Start of Block

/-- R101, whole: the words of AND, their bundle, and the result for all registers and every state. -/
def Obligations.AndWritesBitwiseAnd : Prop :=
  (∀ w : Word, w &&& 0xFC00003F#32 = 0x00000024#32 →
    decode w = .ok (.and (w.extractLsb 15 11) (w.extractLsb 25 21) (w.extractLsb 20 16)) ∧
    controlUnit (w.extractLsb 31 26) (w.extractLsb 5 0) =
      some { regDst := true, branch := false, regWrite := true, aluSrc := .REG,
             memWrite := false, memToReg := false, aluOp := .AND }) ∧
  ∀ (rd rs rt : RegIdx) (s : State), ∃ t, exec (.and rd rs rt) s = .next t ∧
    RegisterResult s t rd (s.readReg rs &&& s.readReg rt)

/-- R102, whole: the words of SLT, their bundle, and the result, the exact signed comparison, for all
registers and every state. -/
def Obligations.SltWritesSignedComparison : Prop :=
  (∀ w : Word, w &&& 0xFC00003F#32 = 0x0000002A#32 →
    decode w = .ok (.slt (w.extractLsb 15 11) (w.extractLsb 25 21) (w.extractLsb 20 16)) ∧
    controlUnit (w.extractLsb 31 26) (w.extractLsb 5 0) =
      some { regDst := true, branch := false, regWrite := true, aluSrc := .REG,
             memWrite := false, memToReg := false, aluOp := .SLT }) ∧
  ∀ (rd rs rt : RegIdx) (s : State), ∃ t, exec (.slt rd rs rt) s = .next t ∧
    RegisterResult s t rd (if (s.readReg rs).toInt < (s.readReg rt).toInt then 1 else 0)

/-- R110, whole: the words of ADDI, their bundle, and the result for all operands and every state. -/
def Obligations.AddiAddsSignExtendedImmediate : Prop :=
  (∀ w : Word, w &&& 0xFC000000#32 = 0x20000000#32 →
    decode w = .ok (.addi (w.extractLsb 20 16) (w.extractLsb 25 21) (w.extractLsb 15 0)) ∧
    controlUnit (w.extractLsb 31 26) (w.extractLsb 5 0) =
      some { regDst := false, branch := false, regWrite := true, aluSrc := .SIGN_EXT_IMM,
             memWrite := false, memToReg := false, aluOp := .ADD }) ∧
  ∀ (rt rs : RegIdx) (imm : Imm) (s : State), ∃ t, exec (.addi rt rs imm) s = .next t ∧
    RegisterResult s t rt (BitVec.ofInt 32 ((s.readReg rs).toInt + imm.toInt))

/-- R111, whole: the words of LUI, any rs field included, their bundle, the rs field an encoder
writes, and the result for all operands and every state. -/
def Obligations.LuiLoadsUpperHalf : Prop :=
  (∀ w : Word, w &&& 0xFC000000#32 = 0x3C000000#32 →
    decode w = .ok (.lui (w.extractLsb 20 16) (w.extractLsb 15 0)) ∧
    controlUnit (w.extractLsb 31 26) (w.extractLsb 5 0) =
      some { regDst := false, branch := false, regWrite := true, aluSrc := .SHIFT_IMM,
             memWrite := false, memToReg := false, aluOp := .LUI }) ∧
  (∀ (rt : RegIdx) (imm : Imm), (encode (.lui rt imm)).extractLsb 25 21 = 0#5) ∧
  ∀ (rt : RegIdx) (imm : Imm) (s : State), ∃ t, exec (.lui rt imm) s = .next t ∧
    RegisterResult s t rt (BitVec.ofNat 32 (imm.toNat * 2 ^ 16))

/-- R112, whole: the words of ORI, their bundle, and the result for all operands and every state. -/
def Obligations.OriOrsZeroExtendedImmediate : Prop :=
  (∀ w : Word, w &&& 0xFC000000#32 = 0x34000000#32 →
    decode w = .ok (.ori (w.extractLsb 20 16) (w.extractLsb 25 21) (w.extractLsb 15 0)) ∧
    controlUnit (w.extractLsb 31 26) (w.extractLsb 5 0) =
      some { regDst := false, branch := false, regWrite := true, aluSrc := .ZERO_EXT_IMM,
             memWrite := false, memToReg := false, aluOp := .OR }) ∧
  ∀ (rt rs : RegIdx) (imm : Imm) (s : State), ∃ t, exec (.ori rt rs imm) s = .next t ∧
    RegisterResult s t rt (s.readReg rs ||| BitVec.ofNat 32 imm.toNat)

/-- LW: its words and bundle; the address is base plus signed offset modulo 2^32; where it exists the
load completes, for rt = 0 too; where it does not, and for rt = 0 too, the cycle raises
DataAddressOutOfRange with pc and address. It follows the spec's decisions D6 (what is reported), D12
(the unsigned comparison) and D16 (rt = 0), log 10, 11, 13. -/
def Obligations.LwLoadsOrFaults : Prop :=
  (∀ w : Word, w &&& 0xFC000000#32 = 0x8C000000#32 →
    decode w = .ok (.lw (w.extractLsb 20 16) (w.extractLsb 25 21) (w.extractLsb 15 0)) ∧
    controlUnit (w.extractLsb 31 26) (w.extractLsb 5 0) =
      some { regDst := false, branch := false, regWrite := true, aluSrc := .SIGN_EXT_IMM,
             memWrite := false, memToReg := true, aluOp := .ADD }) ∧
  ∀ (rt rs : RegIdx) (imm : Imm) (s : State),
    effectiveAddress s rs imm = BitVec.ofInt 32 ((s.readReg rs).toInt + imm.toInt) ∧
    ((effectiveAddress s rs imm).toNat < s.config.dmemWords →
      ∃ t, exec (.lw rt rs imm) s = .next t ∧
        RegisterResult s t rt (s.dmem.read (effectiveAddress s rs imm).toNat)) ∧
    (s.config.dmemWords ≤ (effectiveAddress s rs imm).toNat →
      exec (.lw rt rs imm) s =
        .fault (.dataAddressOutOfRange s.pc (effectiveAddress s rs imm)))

End of Block
Start of Block

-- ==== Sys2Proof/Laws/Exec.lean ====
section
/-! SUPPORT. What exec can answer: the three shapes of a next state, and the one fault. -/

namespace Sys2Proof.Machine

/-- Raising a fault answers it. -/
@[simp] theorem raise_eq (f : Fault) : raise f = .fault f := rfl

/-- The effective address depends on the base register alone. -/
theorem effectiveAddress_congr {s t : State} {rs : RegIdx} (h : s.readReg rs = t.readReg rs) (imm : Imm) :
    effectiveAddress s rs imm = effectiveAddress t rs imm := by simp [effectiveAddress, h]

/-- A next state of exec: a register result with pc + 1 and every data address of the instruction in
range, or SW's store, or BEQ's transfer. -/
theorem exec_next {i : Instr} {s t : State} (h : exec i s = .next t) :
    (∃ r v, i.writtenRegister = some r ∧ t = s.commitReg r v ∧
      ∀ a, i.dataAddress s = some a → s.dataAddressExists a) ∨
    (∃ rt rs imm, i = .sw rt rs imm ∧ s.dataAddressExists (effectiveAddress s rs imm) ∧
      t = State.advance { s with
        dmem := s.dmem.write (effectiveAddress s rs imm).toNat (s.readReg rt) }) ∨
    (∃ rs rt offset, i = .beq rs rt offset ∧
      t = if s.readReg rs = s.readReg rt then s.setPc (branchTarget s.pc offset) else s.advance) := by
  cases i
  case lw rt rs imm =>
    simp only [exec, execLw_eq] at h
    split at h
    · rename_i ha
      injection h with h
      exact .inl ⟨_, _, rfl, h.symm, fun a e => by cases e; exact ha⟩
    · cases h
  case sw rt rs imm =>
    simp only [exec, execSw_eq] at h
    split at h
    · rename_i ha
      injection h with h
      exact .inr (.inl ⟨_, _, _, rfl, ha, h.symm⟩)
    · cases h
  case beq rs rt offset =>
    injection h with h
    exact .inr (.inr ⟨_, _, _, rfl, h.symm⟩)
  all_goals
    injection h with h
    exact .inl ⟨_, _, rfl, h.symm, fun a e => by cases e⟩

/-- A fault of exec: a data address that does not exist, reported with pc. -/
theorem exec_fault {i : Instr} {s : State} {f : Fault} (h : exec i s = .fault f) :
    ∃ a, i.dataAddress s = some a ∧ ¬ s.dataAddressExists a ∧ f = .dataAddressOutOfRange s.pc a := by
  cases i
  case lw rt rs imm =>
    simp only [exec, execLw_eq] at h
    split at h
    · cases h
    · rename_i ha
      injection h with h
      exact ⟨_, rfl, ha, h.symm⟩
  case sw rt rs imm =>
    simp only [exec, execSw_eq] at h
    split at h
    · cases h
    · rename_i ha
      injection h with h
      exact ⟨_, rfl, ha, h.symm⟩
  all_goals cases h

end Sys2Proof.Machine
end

End of Block

Work task — Lines from the entries that contain the word "dataAddressExists" are what the answer must hold.

Result of the exercise —
      ∀ a, i.dataAddress s = some a → s.dataAddressExists a) ∨
    (∃ rt rs imm, i = .sw rt rs imm ∧ s.dataAddressExists (effectiveAddress s rs imm) ∧
    ∃ a, i.dataAddress s = some a ∧ ¬ s.dataAddressExists a ∧ f = .dataAddressOutOfRange s.pc a := by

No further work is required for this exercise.